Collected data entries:
-- ==== Sys2Proof/Decode.lean ====
section
/-! DEFINITION. The headland instruction words (spec 05 R121 to R123, 06 R152, R153): the encoder that TINSN records
and the decoder that reads a word back; and the strand words' decoder (08 R236). The command table gives its rows no bits, so `decodeTableWord` reads none. -/

namespace Sys2Proof

/-- The command that a word of the command table's bits spells: no row of the table has bits. -/
def decodeTableWord (_nbits _w : Nat) : Option Instr := none

/-- Form A (R121). -/
def formA (major : BitVec 6) (rd rs1 rs2 : BitVec 5) (func : BitVec 11) : W32 := major ++ rd ++ rs1 ++ rs2 ++ func
/-- Forms I and B (R121). -/
def formI (major : BitVec 6) (x y : BitVec 5) (imm : BitVec 16) : W32 := major ++ x ++ y ++ imm
/-- Form J (R121). -/
def formJ (major : BitVec 6) (imm : BitVec 26) : W32 := major ++ imm

/-- The word of a headland instruction; 0 for a command that is none. -/
def encodeHl : Instr → W32
  | .add _ rd rs1 rs2 => formA 0x1 rd rs1 rs2 0x0
  | .sub _ rd rs1 rs2 => formA 0x1 rd rs1 rs2 0x1
  | .and _ rd rs1 rs2 => formA 0x1 rd rs1 rs2 0x2
  | .or _ rd rs1 rs2 => formA 0x1 rd rs1 rs2 0x3
  | .xor _ rd rs1 rs2 => formA 0x1 rd rs1 rs2 0x4
  | .shl _ rd rs1 rs2 => formA 0x1 rd rs1 rs2 0x5
  | .shr _ rd rs1 rs2 => formA 0x1 rd rs1 rs2 0x6
  | .sar _ rd rs1 rs2 => formA 0x1 rd rs1 rs2 0x7
  | .slt _ rd rs1 rs2 => formA 0x1 rd rs1 rs2 0x8
  | .sltu _ rd rs1 rs2 => formA 0x1 rd rs1 rs2 0x9
  | .min _ rd rs1 rs2 => formA 0x1 rd rs1 rs2 0xA
  | .max _ rd rs1 rs2 => formA 0x1 rd rs1 rs2 0xB
  | .mul _ rd rs1 rs2 => formA 0x1 rd rs1 rs2 0x10
  | .mulh _ rd rs1 rs2 => formA 0x1 rd rs1 rs2 0x11
  | .mulhu _ rd rs1 rs2 => formA 0x1 rd rs1 rs2 0x12
  | .div _ rd rs1 rs2 => formA 0x1 rd rs1 rs2 0x18
  | .divu _ rd rs1 rs2 => formA 0x1 rd rs1 rs2 0x19
  | .rem _ rd rs1 rs2 => formA 0x1 rd rs1 rs2 0x1A
  | .remu _ rd rs1 rs2 => formA 0x1 rd rs1 rs2 0x1B
  | .cjalr _ rd rs1 rs2 => formA 0x2C rd rs1 rs2 0x0
  | .cjalg _ rd rs1 rs2 => formA 0x2D rd rs1 rs2 0x0
  | .cmov _ rd rs1 rs2 => formA 0x30 rd rs1 rs2 0x0
  | .csetcur _ rd rs1 rs2 => formA 0x30 rd rs1 rs2 0x1
  | .cinccur _ rd rs1 rs2 => formA 0x30 rd rs1 rs2 0x2
  | .csetb _ rd rs1 rs2 => formA 0x30 rd rs1 rs2 0x3
  | .csetbx _ rd rs1 rs2 => formA 0x30 rd rs1 rs2 0x4
  | .candr _ rd rs1 rs2 => formA 0x30 rd rs1 rs2 0x5
  | .csetring _ rd rs1 rs2 => formA 0x30 rd rs1 rs2 0x6
  | .cseal _ rd rs1 rs2 => formA 0x30 rd rs1 rs2 0x7
  | .cunseal _ rd rs1 rs2 => formA 0x30 rd rs1 rs2 0x8
  | .cclrtag _ rd rs1 rs2 => formA 0x30 rd rs1 rs2 0x9
  | .cqbase _ rd rs1 rs2 => formA 0x30 rd rs1 rs2 0x10
  | .cqlen _ rd rs1 rs2 => formA 0x30 rd rs1 rs2 0x11
  | .cqrights _ rd rs1 rs2 => formA 0x30 rd rs1 rs2 0x12
  | .cqtype _ rd rs1 rs2 => formA 0x30 rd rs1 rs2 0x13
  | .cqtag _ rd rs1 rs2 => formA 0x30 rd rs1 rs2 0x14
  | .cqring _ rd rs1 rs2 => formA 0x30 rd rs1 rs2 0x15
  | .cqcur _ rd rs1 rs2 => formA 0x30 rd rs1 rs2 0x16
  | .csealh _ rd rs1 rs2 => formA 0x32 rd rs1 rs2 0x0
  | .cunsealh _ rd rs1 rs2 => formA 0x32 rd rs1 rs2 0x1
  | .cclrtags _ rd rs1 rs2 => formA 0x32 rd rs1 rs2 0x2
  | .fadd _ rd rs1 rs2 => formA 0x34 rd rs1 rs2 0x0
  | .fsub _ rd rs1 rs2 => formA 0x34 rd rs1 rs2 0x1
  | .fmul _ rd rs1 rs2 => formA 0x34 rd rs1 rs2 0x2
  | .fdiv _ rd rs1 rs2 => formA 0x34 rd rs1 rs2 0x3
  | .fsqrt _ rd rs1 rs2 => formA 0x34 rd rs1 rs2 0x4
  | .fmin _ rd rs1 rs2 => formA 0x34 rd rs1 rs2 0x5
  | .fmax _ rd rs1 rs2 => formA 0x34 rd rs1 rs2 0x6
  | .feq _ rd rs1 rs2 => formA 0x34 rd rs1 rs2 0x8
  | .flt _ rd rs1 rs2 => formA 0x34 rd rs1 rs2 0x9
  | .fle _ rd rs1 rs2 => formA 0x34 rd rs1 rs2 0xA
  | .fcvtld _ rd rs1 rs2 => formA 0x34 rd rs1 rs2 0x10
  | .fcvtdl _ rd rs1 rs2 => formA 0x34 rd rs1 rs2 0x11
  | .fcvtsd _ rd rs1 rs2 => formA 0x34 rd rs1 rs2 0x12
  | .fcvtds _ rd rs1 rs2 => formA 0x34 rd rs1 rs2 0x13
  | .fmvgf _ rd rs1 rs2 => formA 0x34 rd rs1 rs2 0x14
  | .fmvfg _ rd rs1 rs2 => formA 0x34 rd rs1 rs2 0x15
  | .scinc _ rd rs1 rs2 => formA 0x3A rd rs1 rs2 0x3
  | .scwait _ rd rs1 rs2 => formA 0x3A rd rs1 rs2 0x4
  | .screset _ rd rs1 rs2 => formA 0x3A rd rs1 rs2 0x5
  | .addi _ rd rs1 imm => formI 0x2 rd rs1 imm
  | .andi _ rd rs1 imm => formI 0x3 rd rs1 imm
  | .ori _ rd rs1 imm => formI 0x4 rd rs1 imm
  | .xori _ rd rs1 imm => formI 0x5 rd rs1 imm
  | .lui _ rd rs1 imm => formI 0x7 rd rs1 imm
  | .lshi _ rd rs1 imm => formI 0x8 rd rs1 imm
  | .slti _ rd rs1 imm => formI 0x9 rd rs1 imm
  | .ldb _ rd rs1 imm => formI 0x10 rd rs1 imm
  | .ldbu _ rd rs1 imm => formI 0x11 rd rs1 imm
  | .ldh _ rd rs1 imm => formI 0x12 rd rs1 imm
  | .ldhu _ rd rs1 imm => formI 0x13 rd rs1 imm
  | .ldw _ rd rs1 imm => formI 0x14 rd rs1 imm
  | .ldwu _ rd rs1 imm => formI 0x15 rd rs1 imm
  | .ldd _ rd rs1 imm => formI 0x16 rd rs1 imm
  | .ldq _ rd rs1 imm => formI 0x17 rd rs1 imm
  | .stb _ rd rs1 imm => formI 0x18 rd rs1 imm
  | .sth _ rd rs1 imm => formI 0x19 rd rs1 imm
  | .stw _ rd rs1 imm => formI 0x1A rd rs1 imm
  | .std _ rd rs1 imm => formI 0x1B rd rs1 imm
  | .stq _ rd rs1 imm => formI 0x1C rd rs1 imm
  | .cld _ rd rs1 imm => formI 0x1D rd rs1 imm
  | .cst _ rd rs1 imm => formI 0x1E rd rs1 imm
  | .fld _ rd rs1 imm => formI 0x1F rd rs1 imm
  | .fst _ rd rs1 imm => formI 0x20 rd rs1 imm
  | .cinccuri _ rd rs1 imm => formI 0x31 rd rs1 imm
  | .beq _ rs1 rs2 imm => formI 0x24 rs1 rs2 imm
  | .bne _ rs1 rs2 imm => formI 0x25 rs1 rs2 imm
  | .blt _ rs1 rs2 imm => formI 0x26 rs1 rs2 imm
  | .bge _ rs1 rs2 imm => formI 0x27 rs1 rs2 imm
  | .bltu _ rs1 rs2 imm => formI 0x28 rs1 rs2 imm
  | .bgeu _ rs1 rs2 imm => formI 0x29 rs1 rs2 imm
  | .jmp _ imm => formJ 0x2A imm
  | .jal _ imm => formJ 0x2B imm
  | .shiShl _ rd rs1 a => formI 6 rd rs1 ((0#8) ++ (0#2) ++ a)
  | .shiShr _ rd rs1 a => formI 6 rd rs1 ((0#8) ++ (1#2) ++ a)
  | .shiSar _ rd rs1 a => formI 6 rd rs1 ((0#8) ++ (2#2) ++ a)
  | .atomicSwap _ rd rs1 rs2 w => formA 0x21 rd rs1 rs2 ((0#6) ++ BitVec.ofBool w ++ (0#4))
  | .atomicAdd _ rd rs1 rs2 w => formA 0x21 rd rs1 rs2 ((0#6) ++ BitVec.ofBool w ++ (1#4))
  | .atomicAnd _ rd rs1 rs2 w => formA 0x21 rd rs1 rs2 ((0#6) ++ BitVec.ofBool w ++ (2#4))
  | .atomicOr _ rd rs1 rs2 w => formA 0x21 rd rs1 rs2 ((0#6) ++ BitVec.ofBool w ++ (3#4))
  | .atomicXor _ rd rs1 rs2 w => formA 0x21 rd rs1 rs2 ((0#6) ++ BitVec.ofBool w ++ (4#4))
  | .atomicMin _ rd rs1 rs2 w => formA 0x21 rd rs1 rs2 ((0#6) ++ BitVec.ofBool w ++ (5#4))
  | .atomicMax _ rd rs1 rs2 w => formA 0x21 rd rs1 rs2 ((0#6) ++ BitVec.ofBool w ++ (6#4))
  | .atomicMinu _ rd rs1 rs2 w => formA 0x21 rd rs1 rs2 ((0#6) ++ BitVec.ofBool w ++ (7#4))
  | .atomicMaxu _ rd rs1 rs2 w => formA 0x21 rd rs1 rs2 ((0#6) ++ BitVec.ofBool w ++ (8#4))
  | .cas _ rd rs1 rs2 w => formA 0x21 rd rs1 rs2 ((0#6) ++ BitVec.ofBool w ++ (9#4))
  | .msadd _ rd rs1 rs2 f => formA 0x22 rd rs1 rs2 ((0#8) ++ f)
  | .fma _ rd rs1 rs2 rs3 => formA 0x35 rd rs1 rs2 (rs3 ++ (0#6))
  | .fms _ rd rs1 rs2 rs3 => formA 0x35 rd rs1 rs2 (rs3 ++ (1#6))
  | .fnma _ rd rs1 rs2 rs3 => formA 0x35 rd rs1 rs2 (rs3 ++ (2#6))
  | .fnms _ rd rs1 rs2 rs3 => formA 0x35 rd rs1 rs2 (rs3 ++ (3#6))
  | .csrr _ rd csr cf => formI 0x38 rd 0 (BitVec.ofBool cf ++ (0#3) ++ csr)
  | .csrw _ rs1 csr cf => formI 0x39 0 rs1 (BitVec.ofBool cf ++ (0#3) ++ csr)
  | .fenceFull _ => formA 0x3A 0 0 0 0
  | .fenceLoad _ => formA 0x3A 0 0 0 0x100
  | .fenceStore _ => formA 0x3A 0 0 0 0x200
  | .isync _ => formA 0x3A 0 0 0 1
  | .rdtb _ rd => formA 0x3A rd 0 0 2
  | .wfi _ => formA 0x3A 0 0 0 6
  | .halt _ => formA 0x3A 0 0 0 7
  | .cstart _ rd rs1 rs2 rs3 => formA 0x3A rd rs1 rs2 (rs3 ++ (8#6))
  | .qput _ rd rs1 rs2 q => formA 0x3B rd rs1 rs2 ((0#3) ++ q)
  | .gate _ k => formI 0x3C 0 0 ((0#14) ++ k)
  | .retgRs1 _ rs1 rs2 => formA 0x3D 0 rs1 rs2 0
  | .retgRs1St _ rs1 rs2 => formA 0x3D 0 rs1 rs2 1
  | .retgBankO _ => formA 0x3D 0 0 0 2
  | .retgBankM _ => formA 0x3D 0 0 0 3
  | .illegalInstruction _ w => w
  | _ => 0
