-- ==== Sys2Proof/Machine/State.lean ====
section
/-! DEFINITION. The machine's state as plain data, and the state right after power-on reset. One Vesol device with its
tray's management controllers, the rack manager, and host memory as last known. -/

namespace Sys2Proof.Machine

/-- The block never stops with a fault: every refusal the spec describes (a trap, an error status, a discarded write)
is a next state. -/
inductive Fault where
  deriving DecidableEq, Repr

/-- Why a command has no meaning. -/
inductive Refusal where
  /-- Raised by `exec` for a command whose meaning is not written yet; safe (the run stops). -/
  | notModelled (mnemonic : String)
  deriving DecidableEq, Repr

/-- A line of a headland cache (05 R132, R134): the tenant of the access that filled it, and dirty. -/
structure CacheLine where
  tenant : Byte
  dirty : Bool
  deriving DecidableEq, Repr

/-- A trap bank (06 R169). `mvec` is MVEC in bank M and TSCR4 in bank O. -/
structure TrapBank where
  tcause : W64
  tval : W64
  tinsn : W64
  tst : W64
  ttbc : W64
  tdetail : W64
  tscrd0 : W64
  tscrd1 : W64
  tepc : Cap
  tauth : Cap
  tstk : Cap
  tscr0 : Cap
  tscr1 : Cap
  tscr2 : Cap
  tscr3 : Cap
  last : Cap
  deriving DecidableEq, Repr

/-- What a running headland core waits for. -/
inductive HlWait where
  | none
  | wfi
  | counter (n : Nat) (target : W32) (rd : Nat)
  deriving DecidableEq, Repr

/-- A headland core (05 R118, R140; 06 R169). -/
structure HlCore where
  g : SMap Cap
  f : SMap W64
  exc : Cap
  st : W32
  ctx : W32
  perfSel : SMap W32
  perf : SMap W64
  perfOvf : W32
  vtb : Cap
  /-- key 2k: ENTk code, 2k + 1: ENTk stack -/
  ent : SMap Cap
  bankO : TrapBank
  bankM : TrapBank
  running : Bool
  wait : HlWait
  /-- RID of the remote access the core waits for (15 R407) -/
  remote : Option (BitVec 16)
  dcache : SMap CacheLine
  icache : SMap CacheLine
  /-- replacement state of each set: the line last used in it (R132); an unlisted set is as reset -/
  drecent : SMap Nat
  irecent : SMap Nat
  /-- its oldest instruction is one that 05 R128 lists, has begun and could not complete yet (06 R168) -/
  begun : Bool
  /-- cache class under which that instruction, or one that waits for a counter or a response, was fetched: its line stands in the
  speculation buffer till then (R130) -/
  fetched : Option (BitVec 2)
  /-- the watchdog's deadline has passed and its cause is still to be taken (06 R170) -/
  wdogDue : Bool
  /-- an interrupt or the watchdog was due when its last instruction retired or its last cause was entered: it goes before the
  next instruction, whichever that is (06 R156, R168) -/
  owed : Bool
  /-- interrupts that a vector table on another device placed above EXC.RING since EXC.RING last changed (06 R161) -/
  deferred : List Nat
  deriving DecidableEq, Repr

/-- A bank of registers at their reset values. -/
def bankReset (last : Cap) : TrapBank :=
  ⟨0, 0, 0, 0, 0, 0, 0, 0, capNull, capNull, capNull, capNull, capNull, capNull, capNull, last⟩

Goal of the exercise:
The word "words" appears in some lines of the data; state how many such lines there are, and nothing further.

Reply to the task:
2